Polly is one of the services provided by Amazon Web Services (AWS) that converts text into speech, also known as text-to-speech. While text-to-speech is not a new concept, as even Google Translate can easily do it, Polly aims to produce more natural-sounding voices based on the input text, which is a great advantage for language learners. Additionally, Polly has a wide range of applications, such as converting subtitles into speech, generating scripts, narrations, dialogues, and even recording podcasts directly using Polly. Readers who want to try out the effects can visit Amazon Polly.
Common Language Testing
In terms of usage scenarios, I would like to test Chinese, English, Japanese, and Korean. Here are a few samples of voices generated using Polly:
- Japanese
- Chinese (Mandarin)
- English (American)
- English (British)
- Korean
English needs no introduction, as it is well-supported and offers various options for American and British accents. The voices sound quite natural, and if you don't listen carefully, you might mistake them for real human voices. However, the Chinese voice sounds a bit unnatural and doesn't seem to be in Taiwanese Mandarin or Standard Chinese. The level of support for Japanese is beyond my imagination. The sentences sound very smooth, and when there are English words mixed in, Polly even converts them into a Japanese accent before pronouncing them. For example, the sentence "この件についてはbug ticket必要でしょうか?" (Do we need a bug ticket for this issue?) would be pronounced by Polly as:
Although it cannot provide rich variations in voice like voice actors according to different scenes, it is already a very useful tool for me.
Polly offers two options: "Neural" and "Standard." The "Neural" option aims to generate voices that sound as natural and close to human as possible.
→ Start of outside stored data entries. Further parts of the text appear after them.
/-! ### State.updateGrade -/

@[simp] theorem State.updateGrade_odometer (s : State) (n : Nat) (f : Grade → Grade) :
    (s.updateGrade n f).odometer = s.odometer := rfl
@[simp] theorem State.updateGrade_reverseRun (s : State) (n : Nat) (f : Grade → Grade) :
    (s.updateGrade n f).reverseRun = s.reverseRun := rfl
@[simp] theorem State.updateGrade_delta (s : State) (n : Nat) (f : Grade → Grade) :
    (s.updateGrade n f).delta = s.delta := rfl
@[simp] theorem State.updateGrade_windowMs (s : State) (n : Nat) (f : Grade → Grade) :
    (s.updateGrade n f).windowMs = s.windowMs := rfl
@[simp] theorem State.updateGrade_speed (s : State) (n : Nat) (f : Grade → Grade) :
    (s.updateGrade n f).speed = s.speed := rfl
@[simp] theorem State.updateGrade_zeroWindows (s : State) (n : Nat) (f : Grade → Grade) :
    (s.updateGrade n f).zeroWindows = s.zeroWindows := rfl
@[simp] theorem State.updateGrade_stopped (s : State) (n : Nat) (f : Grade → Grade) :
    (s.updateGrade n f).stopped = s.stopped := rfl
@[simp] theorem State.updateGrade_marks (s : State) (n : Nat) (f : Grade → Grade) :
    (s.updateGrade n f).marks = s.marks := rfl
@[simp] theorem State.updateGrade_orders (s : State) (n : Nat) (f : Grade → Grade) :
    (s.updateGrade n f).orders = s.orders := rfl
@[simp] theorem State.updateGrade_runSeq (s : State) (n : Nat) (f : Grade → Grade) :
    (s.updateGrade n f).runSeq = s.runSeq := rfl
@[simp] theorem State.updateGrade_suspended (s : State) (n : Nat) (f : Grade → Grade) :
    (s.updateGrade n f).suspended = s.suspended := rfl
@[simp] theorem State.updateGrade_grades (s : State) (n : Nat) (f : Grade → Grade) :
    (s.updateGrade n f).grades = s.grades.map fun g => if g.fields.number == n then f g else g := rfl
@[simp] theorem State.updateGrade_planner (s : State) (n : Nat) (f : Grade → Grade) :
    (s.updateGrade n f).planner = s.planner := rfl
@[simp] theorem State.updateGrade_reels (s : State) (n : Nat) (f : Grade → Grade) :
    (s.updateGrade n f).reels = s.reels := rfl
@[simp] theorem State.updateGrade_seqs (s : State) (n : Nat) (f : Grade → Grade) :
    (s.updateGrade n f).seqs = s.seqs := rfl
@[simp] theorem State.updateGrade_capFlag (s : State) (n : Nat) (f : Grade → Grade) :
    (s.updateGrade n f).capFlag = s.capFlag := rfl
@[simp] theorem State.updateGrade_stations (s : State) (n : Nat) (f : Grade → Grade) :
    (s.updateGrade n f).stations = s.stations := rfl
@[simp] theorem State.updateGrade_decisions (s : State) (n : Nat) (f : Grade → Grade) :
    (s.updateGrade n f).decisions = s.decisions := rfl
@[simp] theorem State.updateGrade_knife (s : State) (n : Nat) (f : Grade → Grade) :
    (s.updateGrade n f).knife = s.knife := rfl
@[simp] theorem State.updateGrade_preheaters (s : State) (n : Nat) (f : Grade → Grade) :
    (s.updateGrade n f).preheaters = s.preheaters := rfl
@[simp] theorem State.updateGrade_glue (s : State) (n : Nat) (f : Grade → Grade) :
    (s.updateGrade n f).glue = s.glue := rfl
@[simp] theorem State.updateGrade_link (s : State) (n : Nat) (f : Grade → Grade) :
    (s.updateGrade n f).link = s.link := rfl
@[simp] theorem State.updateGrade_errors (s : State) (n : Nat) (f : Grade → Grade) :
    (s.updateGrade n f).errors = s.errors := rfl
@[simp] theorem State.updateGrade_receiver (s : State) (n : Nat) (f : Grade → Grade) :
    (s.updateGrade n f).receiver = s.receiver := rfl
@[simp] theorem State.updateGrade_inputs (s : State) (n : Nat) (f : Grade → Grade) :
    (s.updateGrade n f).inputs = s.inputs := rfl
@[simp] theorem State.updateGrade_config (s : State) (n : Nat) (f : Grade → Grade) :
    (s.updateGrade n f).config = s.config := rfl
@[simp] theorem State.updateGrade_port (s : State) (n : Nat) (f : Grade → Grade) :
    (s.updateGrade n f).port = s.port := rfl
@[simp] theorem State.updateGrade_serial (s : State) (n : Nat) (f : Grade → Grade) :
    (s.updateGrade n f).serial = s.serial := rfl
@[simp] theorem State.updateGrade_draws (s : State) (n : Nat) (f : Grade → Grade) :
    (s.updateGrade n f).draws = s.draws := rfl
@[simp] theorem State.updateGrade_pending (s : State) (n : Nat) (f : Grade → Grade) :
    (s.updateGrade n f).pending = s.pending := rfl

/-! ### State.updateChange -/

@[simp] theorem State.updateChange_odometer (s : State) (uid : Nat) (f : ChangeMark → ChangeMark) :
    (s.updateChange uid f).odometer = s.odometer := rfl
@[simp] theorem State.updateChange_reverseRun (s : State) (uid : Nat) (f : ChangeMark → ChangeMark) :
    (s.updateChange uid f).reverseRun = s.reverseRun := rfl
@[simp] theorem State.updateChange_delta (s : State) (uid : Nat) (f : ChangeMark → ChangeMark) :
    (s.updateChange uid f).delta = s.delta := rfl
@[simp] theorem State.updateChange_windowMs (s : State) (uid : Nat) (f : ChangeMark → ChangeMark) :
    (s.updateChange uid f).windowMs = s.windowMs := rfl
@[simp] theorem State.updateChange_speed (s : State) (uid : Nat) (f : ChangeMark → ChangeMark) :
    (s.updateChange uid f).speed = s.speed := rfl
@[simp] theorem State.updateChange_zeroWindows (s : State) (uid : Nat) (f : ChangeMark → ChangeMark) :
    (s.updateChange uid f).zeroWindows = s.zeroWindows := rfl
@[simp] theorem State.updateChange_stopped (s : State) (uid : Nat) (f : ChangeMark → ChangeMark) :
    (s.updateChange uid f).stopped = s.stopped := rfl
@[simp] theorem State.updateChange_orders (s : State) (uid : Nat) (f : ChangeMark → ChangeMark) :
    (s.updateChange uid f).orders = s.orders := rfl
@[simp] theorem State.updateChange_runSeq (s : State) (uid : Nat) (f : ChangeMark → ChangeMark) :
    (s.updateChange uid f).runSeq = s.runSeq := rfl
@[simp] theorem State.updateChange_suspended (s : State) (uid : Nat) (f : ChangeMark → ChangeMark) :
    (s.updateChange uid f).suspended = s.suspended := rfl
@[simp] theorem State.updateChange_grades (s : State) (uid : Nat) (f : ChangeMark → ChangeMark) :
    (s.updateChange uid f).grades = s.grades := rfl
@[simp] theorem State.updateChange_planner (s : State) (uid : Nat) (f : ChangeMark → ChangeMark) :
    (s.updateChange uid f).planner = s.planner := rfl
@[simp] theorem State.updateChange_reels (s : State) (uid : Nat) (f : ChangeMark → ChangeMark) :
    (s.updateChange uid f).reels = s.reels := rfl
@[simp] theorem State.updateChange_seqs (s : State) (uid : Nat) (f : ChangeMark → ChangeMark) :
    (s.updateChange uid f).seqs = s.seqs := rfl
@[simp] theorem State.updateChange_capFlag (s : State) (uid : Nat) (f : ChangeMark → ChangeMark) :
    (s.updateChange uid f).capFlag = s.capFlag := rfl
@[simp] theorem State.updateChange_stations (s : State) (uid : Nat) (f : ChangeMark → ChangeMark) :
    (s.updateChange uid f).stations = s.stations := rfl
@[simp] theorem State.updateChange_decisions (s : State) (uid : Nat) (f : ChangeMark → ChangeMark) :
    (s.updateChange uid f).decisions = s.decisions := rfl
@[simp] theorem State.updateChange_knife (s : State) (uid : Nat) (f : ChangeMark → ChangeMark) :
    (s.updateChange uid f).knife = s.knife := rfl
@[simp] theorem State.updateChange_preheaters (s : State) (uid : Nat) (f : ChangeMark → ChangeMark) :
    (s.updateChange uid f).preheaters = s.preheaters := rfl
@[simp] theorem State.updateChange_glue (s : State) (uid : Nat) (f : ChangeMark → ChangeMark) :
    (s.updateChange uid f).glue = s.glue := rfl
@[simp] theorem State.updateChange_link (s : State) (uid : Nat) (f : ChangeMark → ChangeMark) :
    (s.updateChange uid f).link = s.link := rfl
@[simp] theorem State.updateChange_errors (s : State) (uid : Nat) (f : ChangeMark → ChangeMark) :
    (s.updateChange uid f).errors = s.errors := rfl
@[simp] theorem State.updateChange_receiver (s : State) (uid : Nat) (f : ChangeMark → ChangeMark) :
    (s.updateChange uid f).receiver = s.receiver := rfl
@[simp] theorem State.updateChange_inputs (s : State) (uid : Nat) (f : ChangeMark → ChangeMark) :
    (s.updateChange uid f).inputs = s.inputs := rfl
@[simp] theorem State.updateChange_config (s : State) (uid : Nat) (f : ChangeMark → ChangeMark) :
    (s.updateChange uid f).config = s.config := rfl
@[simp] theorem State.updateChange_port (s : State) (uid : Nat) (f : ChangeMark → ChangeMark) :
    (s.updateChange uid f).port = s.port := rfl
@[simp] theorem State.updateChange_serial (s : State) (uid : Nat) (f : ChangeMark → ChangeMark) :
    (s.updateChange uid f).serial = s.serial := rfl
@[simp] theorem State.updateChange_draws (s : State) (uid : Nat) (f : ChangeMark → ChangeMark) :
    (s.updateChange uid f).draws = s.draws := rfl
@[simp] theorem State.updateChange_pending (s : State) (uid : Nat) (f : ChangeMark → ChangeMark) :
    (s.updateChange uid f).pending = s.pending := rfl

/-! ### State.replaceChange -/

@[simp] theorem State.replaceChange_odometer (s : State) (c : ChangeMark) :
    (s.replaceChange c).odometer = s.odometer := rfl
@[simp] theorem State.replaceChange_reverseRun (s : State) (c : ChangeMark) :
    (s.replaceChange c).reverseRun = s.reverseRun := rfl
@[simp] theorem State.replaceChange_delta (s : State) (c : ChangeMark) : (s.replaceChange c).delta = s.delta := rfl
@[simp] theorem State.replaceChange_windowMs (s : State) (c : ChangeMark) :
    (s.replaceChange c).windowMs = s.windowMs := rfl
@[simp] theorem State.replaceChange_speed (s : State) (c : ChangeMark) : (s.replaceChange c).speed = s.speed := rfl
@[simp] theorem State.replaceChange_zeroWindows (s : State) (c : ChangeMark) :
    (s.replaceChange c).zeroWindows = s.zeroWindows := rfl
@[simp] theorem State.replaceChange_stopped (s : State) (c : ChangeMark) :
    (s.replaceChange c).stopped = s.stopped := rfl
@[simp] theorem State.replaceChange_marks (s : State) (c : ChangeMark) :
    (s.replaceChange c).marks = insertMark s.odometer (.change c) (s.marks.eraseP (Mark.isChangeOf c.uid)) := rfl
@[simp] theorem State.replaceChange_orders (s : State) (c : ChangeMark) : (s.replaceChange c).orders = s.orders := rfl
@[simp] theorem State.replaceChange_runSeq (s : State) (c : ChangeMark) : (s.replaceChange c).runSeq = s.runSeq := rfl
@[simp] theorem State.replaceChange_suspended (s : State) (c : ChangeMark) :
    (s.replaceChange c).suspended = s.suspended := rfl
@[simp] theorem State.replaceChange_grades (s : State) (c : ChangeMark) : (s.replaceChange c).grades = s.grades := rfl
@[simp] theorem State.replaceChange_planner (s : State) (c : ChangeMark) :
    (s.replaceChange c).planner = s.planner := rfl
@[simp] theorem State.replaceChange_reels (s : State) (c : ChangeMark) : (s.replaceChange c).reels = s.reels := rfl
@[simp] theorem State.replaceChange_seqs (s : State) (c : ChangeMark) : (s.replaceChange c).seqs = s.seqs := rfl
@[simp] theorem State.replaceChange_capFlag (s : State) (c : ChangeMark) :
    (s.replaceChange c).capFlag = s.capFlag := rfl
@[simp] theorem State.replaceChange_stations (s : State) (c : ChangeMark) :
    (s.replaceChange c).stations = s.stations := rfl
@[simp] theorem State.replaceChange_decisions (s : State) (c : ChangeMark) :
    (s.replaceChange c).decisions = s.decisions := rfl
@[simp] theorem State.replaceChange_knife (s : State) (c : ChangeMark) : (s.replaceChange c).knife = s.knife := rfl
@[simp] theorem State.replaceChange_preheaters (s : State) (c : ChangeMark) :
    (s.replaceChange c).preheaters = s.preheaters := rfl
@[simp] theorem State.replaceChange_glue (s : State) (c : ChangeMark) : (s.replaceChange c).glue = s.glue := rfl
@[simp] theorem State.replaceChange_link (s : State) (c : ChangeMark) : (s.replaceChange c).link = s.link := rfl
@[simp] theorem State.replaceChange_errors (s : State) (c : ChangeMark) : (s.replaceChange c).errors = s.errors := rfl
@[simp] theorem State.replaceChange_receiver (s : State) (c : ChangeMark) :
    (s.replaceChange c).receiver = s.receiver := rfl
@[simp] theorem State.replaceChange_inputs (s : State) (c : ChangeMark) : (s.replaceChange c).inputs = s.inputs := rfl
@[simp] theorem State.replaceChange_config (s : State) (c : ChangeMark) : (s.replaceChange c).config = s.config := rfl
@[simp] theorem State.replaceChange_port (s : State) (c : ChangeMark) : (s.replaceChange c).port = s.port := rfl
@[simp] theorem State.replaceChange_serial (s : State) (c : ChangeMark) : (s.replaceChange c).serial = s.serial := rfl
@[simp] theorem State.replaceChange_draws (s : State) (c : ChangeMark) : (s.replaceChange c).draws = s.draws := rfl
@[simp] theorem State.replaceChange_pending (s : State) (c : ChangeMark) :
    (s.replaceChange c).pending = s.pending := rfl

end Sys2Proof.Machine
end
The "Standard" option already sounds quite natural but still retains a slightly mechanical tone. Currently, only certain languages support the "Neural" option. Among Chinese, English, Japanese, and Korean, the "Neural" option is available for English and Japanese.
Polly supports SSML (Speech Synthesis Markup Language)1, which allows for marking specific sentences with pauses or adjusting the tone of the voice based on different scenes, making the generated speech more immersive.
Pricing
For pricing details, you can refer to the official website. The cost is 16.00 USD per million characters for neural voices. Unless a product requires a large volume of text-to-speech conversions, the cost should be quite affordable for general auxiliary usage, even for independent developers.
You pay monthly based on the number of characters processed by Amazon Polly for speech or speech mark requests. Amazon Polly standard voices are billed at 16.00 USD per 1 million characters (after the free tier).
Integration (Using Node.js as an Example)
Integrating with Polly is straightforward. You can use the aws-sdk to interact with the service. Here is an example code snippet:
polly.synthesizeSpeech(
{
Text: "おはようございます",
TextType: "text",
VoiceId: "Takumi",
LanguageCode: "ja-JP",
OutputFormat: "mp3",
},
(err, data) => {
if (err) {
console.log(err);
}
fs.writeFileSync("./result.mp3", data.AudioStream);
}
);
polly.startSpeechSynthesisTask()
This code will save the converted speech into the file result.mp3
.
Conclusion
Polly is a user-friendly and cost-effective service that can enhance the richness of content in various applications. Personally, I find it useful for language learning, as it allows me to input text and instantly hear near-realistic pronunciations.
For Chinese users, although the voices are acceptable, they are not in a familiar accent, which may lead to some resistance. It would be great to have support for Taiwanese Mandarin or other local accents in the future.